More from the Unconventional mom: Babies are a Cryin, But Momma *Tries* not to Care

Once again I'm a bit unconventional. My boys cries have never broken my heart. Unless I know they are actually hurt or in pain.



For weeks big H went through his stage. He would cry and cry and cry. . .and cry before finally falling asleep for afternoon nap time. And I'd just let him. I'd turn on some fans and put the cooler on high when it would start to get on my nerves, but it never bothered me so much that I had to go in and do something about it.

Now big H goes down peacefully for his naps- for the most part.



Now little H is going through the phase. He usually exemplifies phases -for better or for worse- when compared to his brother. And boy does he exemplify this one. He screams and screams and screams and screams. . .and screams some more. Then you go put the binky in, hoping that he's worn out enough to fall asleep, and he just screams and screams and screams some more.

I don't know if my patience is worn because I've already gone through this phase with his brother, or if little H's determination is too much for me to handle. I find my nerves standing on edge, and I finally go in there and rock the naughty little boy to sleep.

I hope I can survive this so the little H can go down for naps like his brother does now.

Sunday, August 23, 2009

An Unconventional Mom on Going Back to Work



I kind of consider myself to be a little bit of an unconventional mom. I mostly figure this because I don't tend to be as self sacrificing as most moms. I've been this way throughout pregnancy- it was really hard for me to sacrifice my physical appearance and well being for those babies. And I'm still that way- I'll be sharing more and more of the ways I find myself to be a little unconventional.

One of the ways I thought I would be an unconventional mom was work. I thought I would love to be a working mom. I thought it would be great because I'd miss my kids and I'd spend more quality time with them. And it does do that. I find myself to be so happy and loving with my babies when I come home. I play with them, laugh with them and just have a wonderful time. But even with that I still find myself wanting to stay home.

Some of the reasons I want to stay home probably fall under the conventional category:

1. There's so much to be done at home. It's already a full time job

2. I don't want to miss the wonderful moments like: first word, first step, etc.

3. If my boys spend 7 hours a day, 4-5 days a week with a sitter then am I really the one raising them?

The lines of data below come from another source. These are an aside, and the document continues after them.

-- ==== Sys2Proof/Laws/StartMoves.lean ====
section
/-! SUPPORT. What the operations of Machine/Start.lean may touch. -/

set_option Elab.async false
set_option linter.unusedTactic false
set_option linter.unreachableTactic false

namespace Sys2Proof.Machine

theorem State.runNop_moves {l_ : List Part} {z_ : State} {s : State} {r : EntryRef} {e : Sqe} (h_ : Moves l_ z_ s) (hl_ : Part.sub [.regs, .qe, .bm, .xb, .fn, .out] l_ = true) :
    Moves l_ z_ (State.runNop s r e) := by
  refine h_.step ?_ hl_
  clear h_ hl_
  have h_ := Moves.refl [.regs, .qe, .bm, .xb, .fn, .out] s
  unfold State.runNop
  repeat' (first
    | with_reducible assumption
    | exact (rfl : _ = true)
    | with_reducible apply State.complete_moves)

theorem State.runFence_moves {l_ : List Part} {z_ : State} {s : State} {r : EntryRef} {e : Sqe} (h_ : Moves l_ z_ s) (hl_ : Part.sub [.bm] l_ = true) :
    Moves l_ z_ (State.runFence s r e) := by
  refine h_.step ?_ hl_
  clear h_ hl_
  have h_ := Moves.refl [.bm] s
  unfold State.runFence
  repeat' (first
    | with_reducible assumption
    | exact (rfl : _ = true)
    | with_reducible apply State.beginMove_moves)

theorem State.runBulkOut_moves {l_ : List Part} {z_ : State} {s : State} {r : EntryRef} {e : Sqe} (h_ : Moves l_ z_ s) (hl_ : Part.sub [.regs, .lx, .tree, .ts, .ebm, .bus, .qe, .bm, .xb, .fn, .mre, .pu, .ck, .out] l_ = true) :
    Moves l_ z_ (State.runBulkOut s r e) := by
  refine h_.step ?_ hl_
  clear h_ hl_
  have h_ := Moves.refl [.regs, .lx, .tree, .ts, .ebm, .bus, .qe, .bm, .xb, .fn, .mre, .pu, .ck, .out] s
  unfold State.runBulkOut
  repeat' (first
    | with_reducible assumption
    | exact (rfl : _ = true)
    | with_reducible apply State.beginXferOf_moves)

theorem State.runBulkIn_moves {l_ : List Part} {z_ : State} {s : State} {r : EntryRef} {e : Sqe} (h_ : Moves l_ z_ s) (hl_ : Part.sub [.regs, .lx, .tree, .ts, .ebm, .bus, .qe, .bm, .xb, .fn, .mre, .pu, .ck, .out] l_ = true) :
    Moves l_ z_ (State.runBulkIn s r e) := by
  refine h_.step ?_ hl_
  clear h_ hl_
  have h_ := Moves.refl [.regs, .lx, .tree, .ts, .ebm, .bus, .qe, .bm, .xb, .fn, .mre, .pu, .ck, .out] s
  unfold State.runBulkIn
  repeat' (first
    | with_reducible assumption
    | exact (rfl : _ = true)
    | with_reducible apply State.beginXferOf_moves)

theorem State.runControl_moves {l_ : List Part} {z_ : State} {s : State} {r : EntryRef} {e : Sqe} (h_ : Moves l_ z_ s) (hl_ : Part.sub [.regs, .lx, .tree, .ts, .ebm, .bus, .qe, .bm, .xb, .fn, .mre, .pu, .ck, .free, .out] l_ = true) :
    Moves l_ z_ (State.runControl s r e) := by
  refine h_.step ?_ hl_
  clear h_ hl_
  have h_ := Moves.refl [.regs, .lx, .tree, .ts, .ebm, .bus, .qe, .bm, .xb, .fn, .mre, .pu, .ck, .free, .out] s
  unfold State.runControl
  repeat' (first
    | with_reducible assumption
    | exact (rfl : _ = true)
    | with_reducible apply State.beginControl_moves)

But some of the reasons are a little unconventional. For example:

1. It's hard- especially with twins- to ask someone to watch them. There are certain things as a mom I'm fine doing like: letting them cry, or sitting through a horrible feeding just to make sure they get the foods they need. But when I'm paying someone five dollars an hour I just can't ask it of them. I don't find myself wanting to stay home because I think they need me, but because I hate to ask someone to take the burden of watching twins upon themselves.

2. Everything just worked so well when I was home. I had a schedule down. I had dishes and laundry down. I don't necessarily enjoy staying home, but it just worked, and now I don't want to have to rearrange and change things.

Even with the above stated, I did return to work this last week. It was one of the hardest things I had to do. I never thought it would be that way. And it's strange because the boys can really drive me crazy day to day, and I get really tired of the routine. These are the reasons I wanted to keep working, but I still find myself not wanting to go to work.

I'm really torn because I don't know if me going to work is necessary. I know we would be along the lines of "OK" with just Craig working, and I would stay on as a sub and pick up shifts here and there (which actually sounds perfect to me), but I still just get this nervous knot in my stomach when I think of calling if quits. That may be partly because I hate being a quitter.

I just can't decide which is a bigger emotion: the one that says,"Just quit! You'll be fine," or the one that says, "Don't be a quitter! You can do this. Whatever doesn't kill you only makes you stronger."

I guess I should pray about it.

Monday, August 17, 2009

Baby Products

Bath Mat from "The First Years"



You may have noticed this blue mat in some of our bath time photos. This has been the best way I've found to bathe my two little boys, and it was also great during pregnancy.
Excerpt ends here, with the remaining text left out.